[Data excerpts]
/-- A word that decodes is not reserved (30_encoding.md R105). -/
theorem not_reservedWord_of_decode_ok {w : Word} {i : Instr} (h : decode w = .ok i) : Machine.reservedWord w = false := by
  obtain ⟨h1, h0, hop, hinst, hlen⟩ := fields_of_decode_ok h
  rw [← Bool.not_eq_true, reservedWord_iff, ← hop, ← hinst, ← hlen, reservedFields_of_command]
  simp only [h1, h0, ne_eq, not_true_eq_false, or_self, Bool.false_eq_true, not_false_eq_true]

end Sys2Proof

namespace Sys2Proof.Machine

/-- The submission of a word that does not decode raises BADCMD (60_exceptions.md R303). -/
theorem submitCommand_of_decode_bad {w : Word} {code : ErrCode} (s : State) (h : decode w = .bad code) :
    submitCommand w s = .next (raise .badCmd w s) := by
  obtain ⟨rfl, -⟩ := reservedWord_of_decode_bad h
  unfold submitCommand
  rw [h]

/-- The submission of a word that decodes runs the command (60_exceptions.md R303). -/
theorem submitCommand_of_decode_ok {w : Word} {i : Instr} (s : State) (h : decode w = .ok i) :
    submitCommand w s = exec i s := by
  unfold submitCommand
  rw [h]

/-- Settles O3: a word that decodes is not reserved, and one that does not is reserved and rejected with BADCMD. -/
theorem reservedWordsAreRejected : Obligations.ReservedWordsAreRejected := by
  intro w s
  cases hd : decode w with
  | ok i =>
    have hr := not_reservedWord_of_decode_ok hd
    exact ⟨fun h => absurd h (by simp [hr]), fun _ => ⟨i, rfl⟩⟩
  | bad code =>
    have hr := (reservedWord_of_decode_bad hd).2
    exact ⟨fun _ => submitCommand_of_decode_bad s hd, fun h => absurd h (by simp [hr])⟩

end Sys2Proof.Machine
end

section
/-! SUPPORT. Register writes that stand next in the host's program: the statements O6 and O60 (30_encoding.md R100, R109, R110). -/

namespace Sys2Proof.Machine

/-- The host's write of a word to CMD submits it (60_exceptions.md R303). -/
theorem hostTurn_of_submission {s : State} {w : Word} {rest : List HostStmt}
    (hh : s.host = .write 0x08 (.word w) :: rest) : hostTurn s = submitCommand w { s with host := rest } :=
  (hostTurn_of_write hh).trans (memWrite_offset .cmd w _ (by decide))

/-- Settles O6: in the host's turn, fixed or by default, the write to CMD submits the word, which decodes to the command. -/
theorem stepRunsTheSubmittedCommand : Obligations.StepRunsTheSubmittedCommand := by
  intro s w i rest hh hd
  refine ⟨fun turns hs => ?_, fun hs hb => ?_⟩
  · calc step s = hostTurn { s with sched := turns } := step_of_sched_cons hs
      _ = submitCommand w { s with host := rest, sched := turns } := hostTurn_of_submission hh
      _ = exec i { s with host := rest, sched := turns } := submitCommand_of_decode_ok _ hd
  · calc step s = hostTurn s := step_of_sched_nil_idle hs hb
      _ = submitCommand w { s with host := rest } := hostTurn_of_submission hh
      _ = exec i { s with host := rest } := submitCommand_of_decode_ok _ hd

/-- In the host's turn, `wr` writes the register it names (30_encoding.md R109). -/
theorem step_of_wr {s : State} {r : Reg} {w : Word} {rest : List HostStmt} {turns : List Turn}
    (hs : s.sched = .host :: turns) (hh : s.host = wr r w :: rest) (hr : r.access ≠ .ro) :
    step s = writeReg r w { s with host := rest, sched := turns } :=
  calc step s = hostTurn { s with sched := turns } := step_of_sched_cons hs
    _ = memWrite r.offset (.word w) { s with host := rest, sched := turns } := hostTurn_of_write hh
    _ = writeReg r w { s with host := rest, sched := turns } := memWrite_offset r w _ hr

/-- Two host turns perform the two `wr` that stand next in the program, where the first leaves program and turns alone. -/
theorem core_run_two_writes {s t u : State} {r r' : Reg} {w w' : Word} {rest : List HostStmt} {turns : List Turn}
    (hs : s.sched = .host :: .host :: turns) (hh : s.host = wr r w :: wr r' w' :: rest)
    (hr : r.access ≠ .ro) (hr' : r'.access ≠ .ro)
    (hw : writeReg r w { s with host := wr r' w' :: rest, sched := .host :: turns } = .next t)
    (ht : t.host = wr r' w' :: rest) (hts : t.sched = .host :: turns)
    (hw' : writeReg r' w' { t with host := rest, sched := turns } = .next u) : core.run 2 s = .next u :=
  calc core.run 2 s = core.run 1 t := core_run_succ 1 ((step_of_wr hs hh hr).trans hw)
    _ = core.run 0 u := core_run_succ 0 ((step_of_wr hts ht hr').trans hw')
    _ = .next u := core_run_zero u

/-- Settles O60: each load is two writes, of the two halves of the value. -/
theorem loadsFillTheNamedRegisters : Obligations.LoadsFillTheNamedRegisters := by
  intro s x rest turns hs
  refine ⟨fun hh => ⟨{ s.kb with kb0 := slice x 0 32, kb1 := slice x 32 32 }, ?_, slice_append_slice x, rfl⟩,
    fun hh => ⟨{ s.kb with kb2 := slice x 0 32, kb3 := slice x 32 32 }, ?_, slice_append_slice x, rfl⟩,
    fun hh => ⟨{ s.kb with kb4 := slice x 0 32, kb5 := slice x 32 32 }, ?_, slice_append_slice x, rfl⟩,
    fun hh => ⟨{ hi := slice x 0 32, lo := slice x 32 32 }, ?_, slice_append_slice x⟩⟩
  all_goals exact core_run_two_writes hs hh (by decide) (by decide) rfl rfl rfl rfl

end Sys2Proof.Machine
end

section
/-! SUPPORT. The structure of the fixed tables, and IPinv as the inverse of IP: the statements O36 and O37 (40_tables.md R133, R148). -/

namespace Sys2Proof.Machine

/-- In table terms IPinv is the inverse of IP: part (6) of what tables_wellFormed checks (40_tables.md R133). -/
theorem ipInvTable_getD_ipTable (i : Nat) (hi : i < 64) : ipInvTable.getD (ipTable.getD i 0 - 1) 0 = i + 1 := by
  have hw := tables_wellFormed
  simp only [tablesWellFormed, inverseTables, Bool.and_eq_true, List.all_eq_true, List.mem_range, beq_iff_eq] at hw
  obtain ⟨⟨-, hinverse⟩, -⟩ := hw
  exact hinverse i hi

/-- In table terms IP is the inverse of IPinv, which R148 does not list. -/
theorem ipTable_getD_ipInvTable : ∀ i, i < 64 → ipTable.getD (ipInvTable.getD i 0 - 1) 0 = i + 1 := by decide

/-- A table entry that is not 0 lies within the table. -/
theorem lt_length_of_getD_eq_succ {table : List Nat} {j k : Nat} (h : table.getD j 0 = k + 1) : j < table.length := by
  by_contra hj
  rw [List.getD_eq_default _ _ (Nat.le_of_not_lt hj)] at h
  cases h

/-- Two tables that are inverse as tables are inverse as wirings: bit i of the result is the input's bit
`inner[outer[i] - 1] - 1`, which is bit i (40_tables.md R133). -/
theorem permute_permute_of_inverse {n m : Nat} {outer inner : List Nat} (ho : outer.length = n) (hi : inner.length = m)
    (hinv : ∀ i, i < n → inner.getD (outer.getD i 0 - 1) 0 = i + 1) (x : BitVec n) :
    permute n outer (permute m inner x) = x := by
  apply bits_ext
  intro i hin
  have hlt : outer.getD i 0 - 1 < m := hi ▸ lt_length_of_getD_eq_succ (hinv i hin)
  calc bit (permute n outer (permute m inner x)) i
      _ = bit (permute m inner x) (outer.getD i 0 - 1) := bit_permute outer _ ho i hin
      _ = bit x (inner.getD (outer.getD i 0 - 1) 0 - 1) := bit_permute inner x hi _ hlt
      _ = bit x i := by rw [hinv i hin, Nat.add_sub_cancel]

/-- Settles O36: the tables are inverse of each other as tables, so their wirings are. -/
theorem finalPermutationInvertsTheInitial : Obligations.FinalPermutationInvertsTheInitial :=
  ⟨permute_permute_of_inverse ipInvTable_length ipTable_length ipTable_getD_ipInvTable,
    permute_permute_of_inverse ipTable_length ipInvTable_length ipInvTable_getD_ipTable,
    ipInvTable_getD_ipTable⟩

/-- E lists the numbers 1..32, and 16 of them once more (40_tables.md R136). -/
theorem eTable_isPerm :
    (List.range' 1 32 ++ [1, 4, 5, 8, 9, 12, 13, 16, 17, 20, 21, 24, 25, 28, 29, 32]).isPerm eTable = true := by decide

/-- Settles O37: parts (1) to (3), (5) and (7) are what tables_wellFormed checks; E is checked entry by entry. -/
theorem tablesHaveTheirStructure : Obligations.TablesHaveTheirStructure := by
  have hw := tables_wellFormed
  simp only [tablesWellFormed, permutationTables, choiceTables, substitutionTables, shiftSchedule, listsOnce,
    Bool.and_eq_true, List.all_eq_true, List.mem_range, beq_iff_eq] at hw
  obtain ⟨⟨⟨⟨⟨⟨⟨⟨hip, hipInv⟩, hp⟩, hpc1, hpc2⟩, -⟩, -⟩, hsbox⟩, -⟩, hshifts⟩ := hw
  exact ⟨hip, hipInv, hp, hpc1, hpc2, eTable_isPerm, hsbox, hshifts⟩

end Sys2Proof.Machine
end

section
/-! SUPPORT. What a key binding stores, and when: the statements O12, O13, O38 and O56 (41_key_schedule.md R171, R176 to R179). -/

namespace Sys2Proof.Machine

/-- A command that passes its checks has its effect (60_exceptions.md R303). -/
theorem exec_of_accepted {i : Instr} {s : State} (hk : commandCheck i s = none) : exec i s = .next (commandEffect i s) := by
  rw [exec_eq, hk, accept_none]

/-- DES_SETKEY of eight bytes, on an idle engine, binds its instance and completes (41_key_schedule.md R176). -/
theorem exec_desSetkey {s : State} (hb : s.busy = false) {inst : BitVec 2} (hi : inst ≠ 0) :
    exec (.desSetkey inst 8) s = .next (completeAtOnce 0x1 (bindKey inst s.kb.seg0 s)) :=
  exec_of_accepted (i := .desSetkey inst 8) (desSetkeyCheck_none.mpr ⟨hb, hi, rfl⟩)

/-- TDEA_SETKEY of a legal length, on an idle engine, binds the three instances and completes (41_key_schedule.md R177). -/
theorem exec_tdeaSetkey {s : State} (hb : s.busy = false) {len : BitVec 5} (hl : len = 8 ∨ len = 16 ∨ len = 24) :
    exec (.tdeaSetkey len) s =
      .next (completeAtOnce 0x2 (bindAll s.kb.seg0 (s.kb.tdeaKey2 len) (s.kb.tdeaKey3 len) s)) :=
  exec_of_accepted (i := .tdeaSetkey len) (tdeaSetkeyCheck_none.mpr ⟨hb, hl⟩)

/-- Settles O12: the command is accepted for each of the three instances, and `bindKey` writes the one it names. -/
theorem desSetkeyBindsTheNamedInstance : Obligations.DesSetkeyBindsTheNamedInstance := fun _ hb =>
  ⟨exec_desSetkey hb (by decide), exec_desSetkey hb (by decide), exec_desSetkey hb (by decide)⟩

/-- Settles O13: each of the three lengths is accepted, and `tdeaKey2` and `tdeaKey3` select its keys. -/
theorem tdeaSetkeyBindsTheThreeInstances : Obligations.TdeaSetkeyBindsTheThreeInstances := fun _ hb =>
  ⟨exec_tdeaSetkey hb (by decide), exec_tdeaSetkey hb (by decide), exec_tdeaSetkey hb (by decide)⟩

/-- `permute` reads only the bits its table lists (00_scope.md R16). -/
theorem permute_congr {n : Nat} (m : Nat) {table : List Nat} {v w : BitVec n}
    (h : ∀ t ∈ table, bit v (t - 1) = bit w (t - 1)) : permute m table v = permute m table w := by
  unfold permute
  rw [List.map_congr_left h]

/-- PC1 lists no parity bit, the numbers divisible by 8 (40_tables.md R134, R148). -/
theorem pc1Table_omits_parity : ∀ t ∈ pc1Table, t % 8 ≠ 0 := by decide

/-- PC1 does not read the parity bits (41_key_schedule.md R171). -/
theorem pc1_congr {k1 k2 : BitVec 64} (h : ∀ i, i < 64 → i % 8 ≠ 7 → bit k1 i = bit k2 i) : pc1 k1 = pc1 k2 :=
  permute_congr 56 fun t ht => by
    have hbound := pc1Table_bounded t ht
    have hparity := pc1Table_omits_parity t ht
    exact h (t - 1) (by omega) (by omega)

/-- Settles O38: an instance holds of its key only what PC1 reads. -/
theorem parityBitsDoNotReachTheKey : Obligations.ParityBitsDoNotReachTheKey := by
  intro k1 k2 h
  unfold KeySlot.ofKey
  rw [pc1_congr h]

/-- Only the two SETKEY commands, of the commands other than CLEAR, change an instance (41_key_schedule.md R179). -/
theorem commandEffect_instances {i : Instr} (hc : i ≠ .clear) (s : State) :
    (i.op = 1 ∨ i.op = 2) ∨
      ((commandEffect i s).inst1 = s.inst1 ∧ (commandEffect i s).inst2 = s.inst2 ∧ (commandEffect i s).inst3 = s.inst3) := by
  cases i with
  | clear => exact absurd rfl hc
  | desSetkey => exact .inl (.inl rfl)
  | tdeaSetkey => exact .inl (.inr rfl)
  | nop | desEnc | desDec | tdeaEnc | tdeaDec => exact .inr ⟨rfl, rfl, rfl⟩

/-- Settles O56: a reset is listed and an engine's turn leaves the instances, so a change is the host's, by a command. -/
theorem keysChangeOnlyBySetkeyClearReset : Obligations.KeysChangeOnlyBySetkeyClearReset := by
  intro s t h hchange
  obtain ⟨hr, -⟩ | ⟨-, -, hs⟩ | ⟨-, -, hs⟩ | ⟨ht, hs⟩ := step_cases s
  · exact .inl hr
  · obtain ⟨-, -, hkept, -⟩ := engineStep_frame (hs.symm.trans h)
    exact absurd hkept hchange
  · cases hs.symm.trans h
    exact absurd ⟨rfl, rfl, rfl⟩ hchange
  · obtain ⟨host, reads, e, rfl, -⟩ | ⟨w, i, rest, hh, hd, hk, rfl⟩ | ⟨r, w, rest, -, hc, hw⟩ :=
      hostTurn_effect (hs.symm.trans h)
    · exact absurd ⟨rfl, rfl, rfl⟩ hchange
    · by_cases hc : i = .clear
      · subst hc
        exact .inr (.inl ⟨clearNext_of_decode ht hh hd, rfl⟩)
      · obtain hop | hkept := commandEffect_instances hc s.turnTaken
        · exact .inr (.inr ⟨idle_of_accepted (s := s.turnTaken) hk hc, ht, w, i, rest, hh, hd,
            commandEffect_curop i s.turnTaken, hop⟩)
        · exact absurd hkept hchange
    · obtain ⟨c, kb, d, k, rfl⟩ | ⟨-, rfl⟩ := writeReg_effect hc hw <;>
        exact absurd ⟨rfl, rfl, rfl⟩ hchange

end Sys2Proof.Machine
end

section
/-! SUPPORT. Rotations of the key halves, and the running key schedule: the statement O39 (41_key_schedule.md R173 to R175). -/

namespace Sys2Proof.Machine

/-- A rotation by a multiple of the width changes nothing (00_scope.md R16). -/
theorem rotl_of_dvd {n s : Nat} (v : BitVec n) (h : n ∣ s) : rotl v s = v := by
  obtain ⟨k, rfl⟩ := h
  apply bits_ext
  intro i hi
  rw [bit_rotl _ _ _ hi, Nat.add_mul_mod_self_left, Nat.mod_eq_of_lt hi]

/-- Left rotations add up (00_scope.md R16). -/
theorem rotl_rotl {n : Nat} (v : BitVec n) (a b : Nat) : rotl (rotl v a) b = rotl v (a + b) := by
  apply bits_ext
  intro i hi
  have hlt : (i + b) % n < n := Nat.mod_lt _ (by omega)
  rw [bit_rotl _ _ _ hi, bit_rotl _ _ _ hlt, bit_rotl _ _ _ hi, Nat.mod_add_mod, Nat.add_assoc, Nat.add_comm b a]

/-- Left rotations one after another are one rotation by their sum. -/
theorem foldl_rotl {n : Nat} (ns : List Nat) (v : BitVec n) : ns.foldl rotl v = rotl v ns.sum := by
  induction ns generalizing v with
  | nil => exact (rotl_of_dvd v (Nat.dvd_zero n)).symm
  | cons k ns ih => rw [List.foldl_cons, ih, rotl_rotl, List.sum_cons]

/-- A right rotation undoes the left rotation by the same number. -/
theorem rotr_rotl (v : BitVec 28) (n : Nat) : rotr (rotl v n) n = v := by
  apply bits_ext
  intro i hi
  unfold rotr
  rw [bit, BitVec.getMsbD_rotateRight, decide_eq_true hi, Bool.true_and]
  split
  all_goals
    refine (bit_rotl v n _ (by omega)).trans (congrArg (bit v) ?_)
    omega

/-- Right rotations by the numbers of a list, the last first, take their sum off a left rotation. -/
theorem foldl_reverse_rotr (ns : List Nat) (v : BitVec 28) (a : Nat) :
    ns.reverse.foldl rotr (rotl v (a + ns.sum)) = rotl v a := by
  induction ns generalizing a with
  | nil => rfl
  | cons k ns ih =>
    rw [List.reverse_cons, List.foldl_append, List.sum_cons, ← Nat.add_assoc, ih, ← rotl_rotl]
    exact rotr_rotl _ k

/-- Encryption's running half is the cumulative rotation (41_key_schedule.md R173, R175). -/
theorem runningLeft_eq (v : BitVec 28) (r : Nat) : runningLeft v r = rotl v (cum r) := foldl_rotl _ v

→ Work to complete: Going back over the entries above, copy word for word every line from the one that has "ns.sum := by" on through the one that has "ih, rotl_rotl, List.sum_cons]".

→ Task solution:
theorem foldl_rotl {n : Nat} (ns : List Nat) (v : BitVec n) : ns.foldl rotl v = rotl v ns.sum := by
  induction ns generalizing v with
  | nil => exact (rotl_of_dvd v (Nat.dvd_zero n)).symm
  | cons k ns ih => rw [List.foldl_cons, ih, rotl_rotl, List.sum_cons]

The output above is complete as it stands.